Pedidos de Habeas Corpus
Os pedidos de habeas corpus foram apresentados por Marco Antônio dos Santos (ex-secretário de administração), Laílo Quezzi Júnior (ex-chefe da Casa Civil), Angelo Invernizzi (ex-secretário de educação), Walter Gomes (ex-presidente da Câmara), Sandro Rovani (ex-advogado e sindicalista dos servidores) e Davimã Sorkuri (ex-supreintendente da Coderp). Todos são acusados de organização criminosa, corrupção ativa e passiva, em ação que investiga a indicação de cargos terceirizados na prefeitura, favorecendo licitações e pagamentos de propina.
Situação dos Réus
Marco Antônio dos Santos e Sandro Rovani estão presos preventivamente desde março.
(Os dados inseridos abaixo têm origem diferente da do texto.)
-- ==== Sys2Proof/Machine/State.lean ====
section
/-! DEFINITION. The machine's state (10_state.md), the kinds of halt and fault (60_exceptions.md),
and the state after reset (10_state.md R22). -/

namespace Sys2Proof.Machine

/-- The kinds of fault the latch holds (R19, R104). -/
inductive FaultKind where
  /-- CALL with sp = 16 (R101). -/
  | stackOverflow
  /-- RET with sp = 0 (R102). -/
  | stackUnderflow
  /-- A data access at 4096 or above (R103). -/
  | memOutOfRange
  deriving DecidableEq, Repr

/-- The reasons a tick halts without an error (R7, R98). -/
inductive HaltReason where
  /-- A byte of the word at ip does not exist (R99). -/
  | fetchOutOfRange
  /-- The fetched word matches no row of the opcode map (R100). -/
  | unrecognized
  deriving DecidableEq, Repr

/-- Why `step` stops the machine. -/
inductive Fault where
  /-- Raised by `step` on a core whose fault latch is set (R56: Tick "performs no step, changes no
  state"; 93_implementation_defined.md entry 14: stuck). Safe. -/
  | latched (k : FaultKind)
  deriving DecidableEq, Repr

/-- What the model gives no meaning. -/
inductive Refusal where
  /-- Raised by an arm of `exec` for an instruction without a meaning; there is none. Safe. -/
  | notModelled (mnemonic : String)
  /-- Raised by `step` and the tick where the configuration is not a legal one (R45, R54;
  93_implementation_defined.md entries 16 and 17: refuse). Safe. -/
  | illegalConfig
  /-- Raised by Load of more than 3584 bytes (R38; entry 13: refuse). Safe. -/
  | loadTooLong
  /-- Raised by Load after the first Tick since Reset (R38; entry 13: refuse). Safe. -/
  | loadAfterTick
  deriving DecidableEq, Repr

/-- The display: 32 rows of 64 columns; column `c` of a row is bit `c` of its 64 (R16). -/
abbrev Display := Vector (BitVec 64) 32

/-- Everything the spec gives the machine, its configuration, and two fields of the model's own
(`started`, `draws`). -/
structure State where
  /-- `V0` to `VF` (R8, R9). -/
  v : Vector Byte 16
  /-- `I`, the address register (R10). -/
  i : Addr
  /-- `ip`, the instruction pointer (R11). -/
  ip : Addr
  /-- `sp`, the number of return addresses held, 0 to 16 (R12). -/
  sp : Fin 17
  /-- `stack[0]` to `stack[15]` (R12). -/
  stack : Vector Addr 16
  /-- `DT`, the delay timer (R13). -/
  dt : Byte
  /-- `ST`, the sound timer (R14). -/
  st : Byte
  /-- Main memory (R15). -/
  mem : Memory
  /-- The display surface (R16). -/
  disp : Display
  /-- The key levels (R17). -/
  key : Vector Bool 16
  /-- The released-key latch (R18). -/
  released : Option Key
  /-- The fault latch (R19). -/
  fault : Option FaultKind
  /-- The open parameters (00_scope.md R4); no operation changes them. -/
  cfg : Config
  /-- The model's own: a Tick has fetched since the last Reset (R38 needs it). Log 7. -/
  started : Bool
  /-- The model's own: how many free bytes RAND has drawn (R114). Log 3. -/
  draws : Nat
  deriving DecidableEq, Repr

/-- One step's answer. -/
abbrev Answer := Host.Outcome State Fault Refusal

/-- The state of R22 on a machine with this configuration. -/
def State.resetWith (c : Config) : State :=
  { v := Vector.replicate 16 0
    i := 0
    ip := 0x0200
    sp := 0
    stack := Vector.replicate 16 0
    dt := 0
    st := 0
    mem := []
    disp := Vector.replicate 32 0
    key := Vector.replicate 16 false
    released := none
    fault := none
    cfg := c
    started := false
    draws := 0 }

/-- The machine right after reset (R22, R121), in the default configuration (log 4, 5). -/
def State.reset : State := State.resetWith defaultConfig

end Sys2Proof.Machine
end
Walter Gomes encontra-se preso desde dezembro de 2022. Laílo Quezzi Júnior, após cirurgia, permanece preso. Angelo Invernizzi e Davimã Sorkuri foram presos em maio, assim como a prefeita de Siqueira Campos. Maria Lúcia Panduro, única a ter sido solta em outubro pelo STF, teve seu pedido de liberdade baseado na alegação de que não estava relacionada ao núcleo principal do esquema de corrupção, mas sim ao núcleo operacional.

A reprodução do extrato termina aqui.